Seringkali suatu substansi berupa mikroba dan molekul-molekul kecil lain
atau hapten, melekat pada permukaan sel dan bersifat sebagai antigen. Pada umumnya
antibodi yang ditujukan kepada antigen permukaan sel bersifat patogenik, karena
kompleks antigen-antibodi pada permukaan sel sasaran akan dihancurkan oleh sel
efektor, misalnya oleh makrofag maupun oleh neutrofil dan monosit, atau limfosit T-
sitotoksik dan sel NK sehingga ada kemungkinan menyebabkan kerusakan sel itu
sendiri. Pada keadaan ini sulit membedakan antara reaksi imun yang normal dengan
reaksi hipersensitivitas.
Pada hipersensitivitas tipe II, mekanisme reaksinya adalah sebagai berikut :
Gambar 3. Mekanisme yang terlibat dalam reaksi hipersensitivitas tipe II
Antibodi yang ditujukan kepada antigen permukaan sel atau jaringan
berinteraksi dengan komplemen dan berbagai jenis sel efektor untuk merusak sel
sasaran. Setelah antibodi melekat pada permukaan sel, antibodi akan mengikat dan
mengaktivasi komponen C1 komplemen. Konsekuensinya adalah:
a. Fragmen komplemen (C3a dan C5a) yang dihasilkan oleh aktivasi komplemen
akan menarik makrofag dan PMN ke tempat tersebut, sekaligus menstimulasi sel
mastosit dan basofil untuk memproduksi molekul yang menarik dan mengaktivasi
sel efektor lain. Fagositosis terjadi dengan cara merusak patogen dalam
fagolisosom oleh kombinasi metabolit radikal, ion, enzim dan perubahan pH. Jika
target terlalu besar maka lisosom dieksositosis.
7
b. Aktivasi jalur klasik komplemen mengakibatkan deposisi C3b, C3bi, dan C3d
pada membran sel sasaran. Sensitisasi sel target untuk interaksi dengan sel efektor
(makrofag, neutrofil) yang membawa reseptor untuk aktivasi komplemen. C3b
berikatan dengan sel target membentuk ikatan kovalen setelah putusnya ikatan
tiolester internal oleh C3 konvertase. C3b diinaktivasi oleh faktor I dan enzim
serum, C3d berikatan dengan sel target secara kovalen. C3b dan C3d dapat beraksi
sebagai struktur pengenalan untuk sel yang memiliki reseptor komplemen.

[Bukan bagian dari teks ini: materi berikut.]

-- ==== Sys2Proof/Machine/Feedback.lean ====
section
/-! DEFINITION. Position and speed feedback (06_feedback.md R190 to R222): the position counter, its sources, feedback faults,
preload, the safety counters and the pulse repeaters. -/

namespace Sys2Proof.Machine

/-! ## Configuration -/

/-- CPR, 0 taken as 1 (R208). -/
def State.cpr (s : State) (n : AxId) : Nat := Nat.max 1 (s.fld Fld.AX_ANGCFG_CPR n.val)
def State.poles (s : State) (n : AxId) : Nat := Nat.max 1 (s.fld Fld.AX_CFG_POLES n.val)
def State.pmode (s : State) (n : AxId) : Nat := s.fld Fld.AX_FBCFG_PMODE n.val
def State.fmode (s : State) (n : AxId) : Nat := s.fld Fld.AX_FBCFG_FMODE n.val

/-- Ticks by which an SSI transfer starts before its sample instant (R203 step 3). -/
def State.ssiLead (s : State) (n : AxId) : Nat :=
  let bits := s.fld Fld.AX_SSICFG_BITS n.val
  let c := 2 ^ Nat.min 4 (s.fld Fld.AX_SSICFG_CLKDIV n.val)
  ((bits + 1) * 125 * c + 1) / 2 + s.fld Fld.AX_SSICFG_DLY n.val + 2

/-- The interval between latch instants: D_I × P_n ticks (R204). -/
def State.ssiInterval (s : State) (n : AxId) : Nat := s.divI * s.axPeriod n

/-- The check of R192 and of R204's last sentence. -/
def State.fbCfgBad (s : State) (n : AxId) : Bool :=
  let f := s.fmode n
  let p := s.pmode n
  let src := match s.fld Fld.AX_CFG_ANG_SRC n.val with
    | 0 => f == 0
    | 1 => n.premium && f == 0 && p == 3
    | 2 => n.premium && p == 1
    | _ => n.premium && p == 2
  !src || (s.axMode n == 2 && f == 1) || (p == 2 && decide (s.ssiInterval n < s.ssiLead n + 6250))

/-- The check runs whenever AX_CFG or AX_FBCFG changes (R192). -/
def State.refreshFbCfg (s : State) (n : AxId) : State := s.setBit Fld.AX_FBFLT_CFG_BAD n.val (s.fbCfgBad n)

/-! ## Feedback faults (R214 to R216) -/

/-- Reaction of Table 3. -/
inductive FbReaction where
  | none | safe | stop
  deriving DecidableEq, Repr

def State.fbReaction (s : State) (n : AxId) (bit : Nat) : FbReaction :=
  let src := s.fld Fld.AX_CFG_ANG_SRC n.val
  if s.axMode n = 3 then .stop else
  match bit with
  | 0 => if src != 0 || s.pmode n == 0 then .safe else .stop
  | 1 => if src == 0 || !s.bit Fld.AX_ANGOFS_ALIGNED n.val then .safe else .none
  | 2 => .stop
  | 3 => if src == 2 then .safe else .stop
  | 4 => if src == 2 then .safe else .stop
  | _ => if src == 3 then .safe else .stop

/-- Raise a feedback fault (R215): its bit, the FEEDBACK_FAULT record, and where ENG_EVCFG.AX_FB is 1 on the engine in
service the fault event whose handler commits the reaction of Table 3 for the next B_n. A bit that is set raises nothing
(R216). -/
def State.raiseFbFault (s : State) (n : AxId) (bit : Nat) : State :=
  let w := s.fld Fld.AX_FBFLT_FAULT n.val
  if w.testBit bit then s else
  let s := s.setFld Fld.AX_FBFLT_FAULT n.val (w + 2 ^ bit)
  let s := s.event (s.axisOwner n) 0x0003 n.val bit
  let handled := match s.axisEngine n with
    | some e => s.bit Fld.ENG_EVCFG_AX_FB e.val && s.takesEvent e .fault
    | none => false
  let s := s.faultEvent n 1
  if !handled then s else
  let x := s.ax n
  match s.fbReaction n bit with
  | .none => s
  | .safe => s.setAx n { x with safeReq := some (x.safeReq.getD 4) }
  | .stop =>
    let cat := StopCat.ofCode (s.fld Fld.AX_STOPCFG_FE_CAT n.val)
    s.requestStop n cat 4 s.tick

/-- The error bucket gains 1, at most 16 in a frame; at ERR_LIM it raises ENC_ERR and restarts (R214). -/
def State.gainBucket (s : State) (n : AxId) : State :=
  let x := s.fbk n
  if x.gained ≥ 16 then s else
  let s := (s.setFbk n { x with gained := x.gained + 1 }).countSat Fld.AX_FBFLT_BUCKET n.val
  let lim := s.fld Fld.AX_QCFG_ERR_LIM n.val
  if lim ≠ 0 ∧ lim ≤ s.fld Fld.AX_FBFLT_BUCKET n.val
  then (s.setFld Fld.AX_FBFLT_BUCKET n.val 0).raiseFbFault n 0 else s

/-- The bucket loses 1 in a frame without a gain (R214). -/
def State.drainBucket (s : State) (n : AxId) : State :=
  let x := s.fbk n
  let s := s.setFbk n { x with gained := 0 }
  if x.gained = 0 then s.setFld Fld.AX_FBFLT_BUCKET n.val (s.fld Fld.AX_FBFLT_BUCKET n.val - 1) else s

/-- An illegal transition: ILL and the bucket (R197, R199). -/
def State.illegal (s : State) (n : AxId) : State := (s.countSat Fld.AX_FBCNT_ILL n.val).gainBucket n

/-- MEI limited to 2 to 500 (R195). -/
def State.mei (s : State) (n : AxId) : Nat := Nat.min 500 (Nat.max 2 (s.fld Fld.AX_QCFG_MEI n.val))

/-- An edge fault where a transition follows the one at `last` by less than MEI ticks (R195). -/
def State.edgeCheck (s : State) (n : AxId) (last : Option Nat) : State :=
  match last with
  | some t => if s.tick < t + s.mei n then (s.countSat Fld.AX_FBCNT_EDGE n.val).gainBucket n else s
  | none => s

/-! ## Pulse repeaters (R219 to R222) -/

def State.refreshPo (s : State) (k : PoId) : State :=
  let b := (s.rep k).backlog
  let s := s.setFld Fld.GLB_POk_STAT_BACKLOG k.val b.natAbs
  s.setBit Fld.GLB_POk_STAT_BDIR k.val (decide (b < 0))

/-- `d` counts of the source drive the accumulator; output counts join the backlog, whose direction the direction line takes (R219, R220). -/
def State.driveRep (s : State) (k : PoId) (d : Int) : State :=
  let x := s.rep k
  let n : Int := s.fld Fld.GLB_POk_RATIO_N k.val
  let m : Int := Nat.max 1 (s.fld Fld.GLB_POk_RATIO_M k.val)
  let t := x.acc + n * d
  let out := t / m
  let out := if s.bit Fld.GLB_POk_CFG_INV k.val then -out else out
  let b := x.backlog + out
  let c := if b > 65535 then 65535 else if b < -65535 then -65535 else b
  let turns := c != 0 && decide (c < 0) != x.dirRev
  let s := (s.setRep k { x with acc := t % m, backlog := c, since := if x.backlog = 0 then s.tick else x.since,
                                dirRev := if turns then !x.dirRev else x.dirRev,
                                dirAt := if turns then some s.tick else x.dirAt }).refreshPo k
  if b = c then s else s.setBit Fld.GLB_POk_STAT_OVF k.val true

/-- Output spacing: MINSP, at least 5 (Table 11). In step/direction form a pulse takes MINSP high and MINSP low (R220). -/
def State.poSpacing (s : State) (k : PoId) : Nat :=
  let m := Nat.max 5 (s.fld Fld.GLB_POk_CFG_MINSP k.val)
  if s.bit Fld.GLB_POk_CFG_FMT k.val then 2 * m else m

Antibodi dapat juga bereaksi dengan sel yang memiliki reseptor Fc (makrofag,
eosinofil, neutrofil, sel K)
c. Aktivasi jalur klasik dan jalur litik menghasilkan C5b-9 yang merupakan
Membrane Attack Complex (MAC) yang kemudian menancap pada membran sel.
Sel-sel efektor, yaitu makrofag, neutrofil, eosinofil dan sel NK, berikatan pada
kompleks antibodi melalui reseptor Fc atau berikatan dengan komponen komplemen
yang melekat pada permukaan sel tersebut. Pengikatan antibodi pada reseptor Fc
merangsang fagosit untuk memproduksi lebih banyak leukotrien dan prostaglandin
yang merupakan molekul-molekul yang berperan pada respon inflamasi. Sel-sel
efektor yang telah terikat kuat pada membran sel sasaran menjadi teraktivasi dan
akhirnya dapat menghancurkan sel sasaran.
Isotip antibodi yang berbeda-beda mempunyai kemampuan yang tidak sama
dalam menginduksi reaksi ini, bergantung pada kemampuan masing-masing untuk
mengikat C1q atau kemampuan berinteraksi dengan reseptor Fc pada permukaan sel
sasaran. Fragmen-fragmen komplemen atau IgG dapat bertindak sebagai opsonin
yang melapisi permukaan sel pejamu atau mikroorganisme, dan fagosit akan menelan
partikel-partikel yang diopsonisasi. Dengan meningkatkan aktivitas lisosom dan
kemampuan makrofag untuk memproduksi ROI (reactive oxygen intermediates)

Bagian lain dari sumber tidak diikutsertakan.